I have to admit that I was initially a little discouraged by Meredith Farkas article Skills for the 21st Century Librarian, for she began by talking about what she didn’t learn in “Library School” and how many library school’s today are failing to prepare their students. As a graduate student in an MLIS program, I couldn’t help but think of my current time in school and what the future would hold. Of course there will be things that I will only be able to fully understand while on the job, but I began to wonder what sorts of things that I am not being taught in the program and was a little fearful embracing such skepticism.
However, my fears quickly dissipated as I realized that the things that Farkas addressed were not only important but also do a good job of emphasizing what I think is are key aspects of this field and that is both adaptability and flexibility. She addresses the use of technology, listing the following Basic Tech Competencies:
- Ability to embrace change
- Comfort in the online medium
- Ability to troubleshoot new technologies
- Ability to easily learn new technologies
- Ability to keep up with new ideas in technology and librarianship (enthusiasm for learning)
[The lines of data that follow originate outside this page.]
/-- A host move writes the Poll Result only as a `DECODE` or a field word on an idle block (R166; log 1). -/
theorem make_storedResult (m : HostMove) (s : State) :
    storedResult (m.make s) = storedResult s ∨
      (s.busy = 0#1 ∧ (m.make s).opr = 5#3 ∧ (m.make s).done = 1#1 ∧ (m.make s).pos = .idle ∧
        storedResult (m.make s) = decodeFrame (m.make s).rflen.toNat (m.make s).rf ∧ m.Decodes) := by
  generalize ht : m.make s = t
  rcases make_cases ht with rfl | ⟨hb, hmove⟩
  · exact .inl rfl
  · cases hmove with
    | stores | exchanges | opens | configures => exact .inl rfl
    | decodes sel rf rflen hle hm =>
      refine .inr ⟨hb, ?_, rfl, rfl, ?_, hm⟩
      · rw [finishOp_opr, storeResult_opr, beginOp_opr]
      · rw [finishOp_rflen, finishOp_rf, storeResult_rflen, storeResult_rf]
        exact storedResult_storeResult _

@[simp] theorem hostRead_storedResult (r : HReg) (s : State) :
    storedResult (hostRead r s) = storedResult s := by
  unfold hostRead
  split <;> rfl

/-- Every writer of the Poll Result (R39, R210). -/
theorem step_storedResult {s t : State} (h : step s = .next t) :
    storedResult t = storedResult s ∨ (∃ rest, s.turns = .reset :: rest) ∨
      (PollEnds s ∧ storedResult t = decodeFrame s.rflen.toNat s.rf ∧ t.pos = .idle) ∨
      (s.busy = 0#1 ∧ t.opr = 5#3 ∧ t.done = 1#1 ∧ t.pos = .idle ∧
        storedResult t = decodeFrame t.rflen.toNat t.rf ∧
        ∃ turn rest m, s.turns = turn :: rest ∧ turnMove turn = some m ∧ m.Decodes) := by
  cases stepTo_of_step h with
  | reset rest hturns => exact .inr (.inl ⟨rest, hturns⟩)
  | read r rest => exact .inl (hostRead_storedResult r { s with turns := rest })
  | waitOver => exact .inl rfl
  | sequencer turns =>
    exact (microStep_storedResult { s with turns := turns }).imp_right fun hpoll => .inr (.inl hpoll)
  | move turn rest m hturns hm =>
    rcases make_storedResult m { s with turns := rest } with hkeep | ⟨hb, hop, hdone, hpos, hres, hkind⟩
    · exact .inl hkeep
    · exact .inr (.inr (.inr ⟨hb, hop, hdone, hpos, hres, turn, rest, m, hturns, hm, hkind⟩))

/-! ### Which words decode -/

/-- No `CTRL` word is a field of a Response Frame. -/
theorem instrMove_decodeCtrl_ne_field (b : Byte) (j : Nat) (bs : List Byte) :
    instrMove (decodeCtrl b) ≠ .field j bs := by
  unfold decodeCtrl decodeOp decodeSel
  split_ifs
  · exact nofun
  · exact nofun
  · split
    case h_3 => split <;> exact nofun
    all_goals exact nofun

theorem eq_decode_of_instrMove {i : Instr} {sel : BitVec 3} (h : instrMove i = .decode sel) :
    i = .decode sel := by
  cases i <;> cases h
  rfl

/-- A turn is a `DECODE` where it writes or presents the `CTRL` word of one. -/
theorem decode_of_turnMove {turn : Turn} {sel : BitVec 3} (h : turnMove turn = some (.decode sel)) :
    ∃ v, (turn = .write .ctrl v ∨ turn = .present (.ctrl v)) ∧ decodeCtrl v = .decode sel := by
  cases turn with
  | write r v =>
    by_cases hr : r = .ctrl
    · subst hr
      exact ⟨v, .inl rfl, eq_decode_of_instrMove (Option.some.inj h)⟩
    · rw [turnMove_write hr] at h
      cases h
  | present it =>
    cases it with
    | ctrl v => exact ⟨v, .inr rfl, eq_decode_of_instrMove (Option.some.inj h)⟩
    | frame | mode | mask | axis => cases h
  | reset | read | tick | wait | intruder => cases h

/-- A turn is a field word where it presents a mode byte, a mask or an axis byte. -/
theorem field_of_turnMove {turn : Turn} {j : Nat} {bs : List Byte}
    (h : turnMove turn = some (.field j bs)) :
    (∃ b, turn = .present (.mode b)) ∨ (∃ k m, turn = .present (.mask k m)) ∨
      ∃ a b, turn = .present (.axis a b) := by
  cases turn with
  | write r v =>
    by_cases hr : r = .ctrl
    · subst hr
      exact absurd (Option.some.inj h) (instrMove_decodeCtrl_ne_field v j bs)
    · rw [turnMove_write hr] at h
      cases h
  | present it =>
    cases it with
    | ctrl v => exact absurd (Option.some.inj h) (instrMove_decodeCtrl_ne_field v j bs)
    | frame => cases h
    | mode b => exact .inl ⟨b, rfl⟩
    | mask k m => exact .inr (.inl ⟨k, m, rfl⟩)
    | axis a b => exact .inr (.inr ⟨a, b, rfl⟩)
  | reset | read | tick | wait | intruder => cases h
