-- ==== Sys2Proof/Config.lean ====
section
/-!
DEFINITION. What is fixed for the machine (spec/00_scope.md R6, spec/10_state.md R37): the constants of this hardware,
and its one parameter. The spec leaves no value of an instruction open, so there is no free value here (log 9).
-/

namespace Sys2Proof

/-- P_FS, samples per second (R6). -/
def Config.sampleRate : Nat := 44100

/-- N_NOTES (R6). -/
def Config.noteCount : Nat := 128

/-- N_OSC (R6). -/
def Config.oscCount : Nat := 3

/-- P_REF_NOTE (R6; spec/90_conflicts.md C1 chooses 57). -/
def Config.refNote : Nat := 57

/-- P_REF_HZ (R6). -/
def Config.refHz : Nat := 440

/-- N_MAX_FILL, the largest length of one MIX_FILL (R6). -/
def Config.maxFill : Nat := 65535

/-- The block's one parameter, P_MAX_AMPLITUDE (R6, R7). Configuration, not state (R37): no command changes it.
The field's width gives the bound 65535, and 0 is rejected by the second field, so no block can be built with a value
outside 1..65535 (R7). -/
structure Params where
  maxAmplitude : Half
  positive : 1 ≤ maxAmplitude.toNat := by decide
  deriving DecidableEq, Repr

/-- P_MAX_AMPLITUDE is an integer in 1..65535 (R6). True of every `Params`. -/
abbrev Params.valid (p : Params) : Prop := 1 ≤ p.maxAmplitude.toNat ∧ p.maxAmplitude.toNat ≤ 65535

/-- The spec's default, used by every vector of spec/95_test_vectors.md (R6, decision D10). -/
def Params.default : Params := { maxAmplitude := 65535#16 }

/-- Building the parameter from a number: "A model that takes P_MAX_AMPLITUDE as an argument must reject values outside
1..65535" (R7; spec/93_implementation_defined.md I1). -/
def Params.ofAmplitude? (n : Nat) : Option Params :=
  if h : 1 ≤ n ∧ n ≤ 65535 then
    some { maxAmplitude := BitVec.ofNat 16 n, positive := by rw [BitVec.toNat_ofNat]; omega }
  else none

end Sys2Proof
end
What I thought was helpful and applicable from her article was seeing the simple fact that libraries are changing as technology changes. Sometimes this happens in less than desirable ways or ways in which we are unprepared for, and yet, the ability to remain flexible and adaptable in this field is something that each of us can control and cultivate ourselves. I really appreciated the fact that Farkas highlighted the need to be in times with the technology. The content of our searches will continue to grow and we all embrace life-long learning, but the having the ability to retain access, to know how to navigate through the content, through the information at hand is important. I think it is what will, ultimately, equip us to help those who later come to us for help with their information needs.
And as technology changes the ways in which we express, build, create, and share information, I hope that less people will be uncertain about the role of librarians but will be able to understand the unique position we have in connection to information and technology.